Porostimur.com, Ambon – Upaya melestarikan warisan budaya Maluku terus digencarkan melalui kegiatan Revitalisasi Tari Tradisional Maluku yang digelar dalam bentuk workshop dan festival di Aula Serba Guna, Kota Ambon, Sabtu (30/5/2026).

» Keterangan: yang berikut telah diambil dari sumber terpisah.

-- ==== Sys2Proof/Machine/Feistel.lean ====
section
/-! DEFINITION. The Feistel engine (spec/42_feistel_engine.md R140 to R149): a block transform as a pure function, and
the engine's transform, which runs it in N1, N2 and ROUND. -/

namespace Sys2Proof.Machine

/-- Unpacking (R140): the halves of a block, at the first round (R29). -/
def unpack (b : Block) : Halves :=
  ⟨le32 b[0] b[1] b[2] b[3], le32 b[4] b[5] b[6] b[7], 1⟩

/-- Packing (R145): `LE32⁻¹(N1) ++ LE32⁻¹(N2)`. -/
def pack (h : Halves) : Block :=
  #v[le32Byte h.n1 0, le32Byte h.n1 1, le32Byte h.n1 2, le32Byte h.n1 3,
     le32Byte h.n2 0, le32Byte h.n2 1, le32Byte h.n2 2, le32Byte h.n2 3]

/-- The swapping round with sub-key index `j` (R141). -/
def swapRound (t : SBox) (wk : WorkingKey) (h : Halves) (j : Fin 8) : Halves :=
  ⟨h.n2 ^^^ roundF t h.n1 wk[j], h.n1, h.round + 1⟩

/-- The final, 32nd round (R144). -/
def finalRound (t : SBox) (wk : WorkingKey) (h : Halves) : Halves :=
  { h with n2 := h.n2 ^^^ roundF t h.n1 wk[0] }

/-- One pass over the sub-keys forward. -/
def forwardPass : List (Fin 8) := [0, 1, 2, 3, 4, 5, 6, 7]

/-- One pass over the sub-keys in reverse. -/
def reversePass : List (Fin 8) := [7, 6, 5, 4, 3, 2, 1, 0]

/-- The last seven swapping rounds of either direction: a reverse pass whose index 0 is left to the final round. -/
def lastPass : List (Fin 8) := [7, 6, 5, 4, 3, 2, 1]

/-- ENC_ORDER (R142) and DEC_ORDER (R143). -/
def keyOrder : Direction → List (Fin 8)
  | .encrypt => forwardPass ++ forwardPass ++ forwardPass ++ lastPass
  | .decrypt => forwardPass ++ reversePass ++ reversePass ++ lastPass

/-- The 32 rounds of a transform (R146, R147). -/
def runRounds (t : SBox) (wk : WorkingKey) (d : Direction) (h : Halves) : Halves :=
  finalRound t wk ((keyOrder d).foldl (swapRound t wk) h)

/-- `EncryptBlock(B)` or `DecryptBlock(B)` (R146, R147) with table `t` and sub-keys `wk`. -/
def cryptBlock (t : SBox) (wk : WorkingKey) (d : Direction) (b : Block) : Block := pack (runRounds t wk d (unpack b))

/-- The engine transforms one block: it loads the halves, runs the rounds in them, packs them, and leaves no value of
them behind (R28, R140, R145, R149). -/
def transform (d : Direction) (b : Block) (s : State) : Block × State :=
  let loaded := s.setHalves (unpack b)
  let ran := loaded.setHalves (runRounds loaded.sbox loaded.wk d loaded.halves)
  (pack ran.halves, ran.releaseHalves)

end Sys2Proof.Machine
end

Sebanyak 250 peserta yang terdiri dari pelajar, mahasiswa, dan guru Seni Budaya tingkat SMP se-Kota Ambon ambil bagian dalam kegiatan ini. Mereka terlibat aktif dalam rangkaian pembelajaran hingga pementasan sebagai bentuk penguatan identitas budaya lokal.
Perkuat Pendidikan Seni dan Karakter
Kegiatan ini terselenggara dengan dukungan pendanaan Kementerian Kebudayaan melalui program Dana Indonesiana, sebagai bagian dari upaya memperkuat ekosistem kebudayaan sekaligus mendorong regenerasi pelaku seni.

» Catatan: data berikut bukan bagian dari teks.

-- ==== Sys2Proof/Machine/HostPort.lean ====
section
/-! DEFINITION. What the outside does to the block (spec/00_scope.md R12): packets on the command port
(spec/30_encoding.md R70), the host's accesses to buffer memory (spec/20_memory.md R50, R62) with the hazards it must
respect (spec/70_reset_and_hazards.md R235), and reset (R230, R231). -/

namespace Sys2Proof.Machine

/-- Some region of the list holds address `a`. -/
def inRegions (rs : List Region) (a : Nat) : Bool := rs.any (fun r => inRegion r a)

/-- While BUSY, the regions the host must not write (R235); otherwise none. -/
def State.guardedWrites (s : State) : List Region :=
  match s.current with
  | some p => packetRegions p
  | none => []

/-- While BUSY, the region whose bytes the host must not rely on (R235); otherwise none. -/
def State.guardedReads (s : State) : List Region :=
  match s.current with
  | some p => packetDestination p
  | none => []

/-- The host presents a packet: accepted when the engine is idle (R70), refused while it is busy (R235, I4). -/
def presentTurn (p : Packet) (s : State) : Result :=
  if s.busy then .refused .packetWhileBusy else .next (s.accept p)

/-- The host writes one byte: refused in a region of the executing command (R235, I4). -/
def writeTurn (a : Word) (b : Byte) (s : State) : Result :=
  if inRegions s.guardedWrites a.toNat then .refused .writeWhileBusy
  else if s.admits a.toNat then .next (s.withMem (s.mem.write a.toNat b))
  else .refused .hostUnbacked

/-- The host reads one byte, which changes nothing (R58): refused in the executing command's destination (R235, I4). -/
def readTurn (a : Word) (s : State) : Result :=
  if inRegions s.guardedReads a.toNat then .refused .readWhileBusy
  else if s.admits a.toNat then .next s
  else .refused .hostUnbacked

/-- Give each backed byte of the `n` from address `a` a free value (R231, I7). -/
def scramble (s : State) : Nat → Nat → Memory → Memory
  | 0, _, m => m
  | n + 1, a, m =>
    scramble s n (a + 1) (if s.admits a then Memory.write m a (Config.freeByte s.draws a) else m)

/-- Give the bytes of each region free values (R231). -/
def scrambleRegions (s : State) : List Region → Memory → Memory
  | [], m => m
  | r :: rs, m => scrambleRegions s rs (scramble s r.size r.base m)

/-- Reset (R230, R37): READY and STATUS are cleared, SBOX is the copy of SBOX_ROM[0], WK, N1, N2 and ROUND hold any
value. A command it abandons leaves any value in its destination region, and no other byte changes (R231). -/
def State.resetEngine (s : State) : State :=
  { s with
    ready := false
    wk := Config.freeKey s.draws
    sbox := s.rom[0]
    err := .ok
    halves := Config.freeHalves s.draws
    current := none
    mem := scrambleRegions s s.guardedReads s.mem
    draws := s.draws + 1 }

end Sys2Proof.Machine
end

Kepala Dinas Pendidikan Kota Ambon dalam sambutannya menegaskan pentingnya pendidikan seni sebagai ruang pembentukan karakter dan kreativitas generasi muda.
Ia menyebut seni tari tidak hanya menjadi media ekspresi, tetapi juga sarana menanamkan kecintaan terhadap budaya daerah.
Hadirkan Narasumber Berkompeten
Rangkaian workshop menghadirkan tiga narasumber, yakni Septi Jumiati, Intan Purnamasari, dan Dr. Henry Sopacua.
Materi yang disampaikan berfokus pada penguatan pembelajaran seni tari, mulai dari strategi pengajaran, pengembangan praktik kreatif, hingga pendalaman nilai dan konteks budaya dalam tari tradisional Maluku.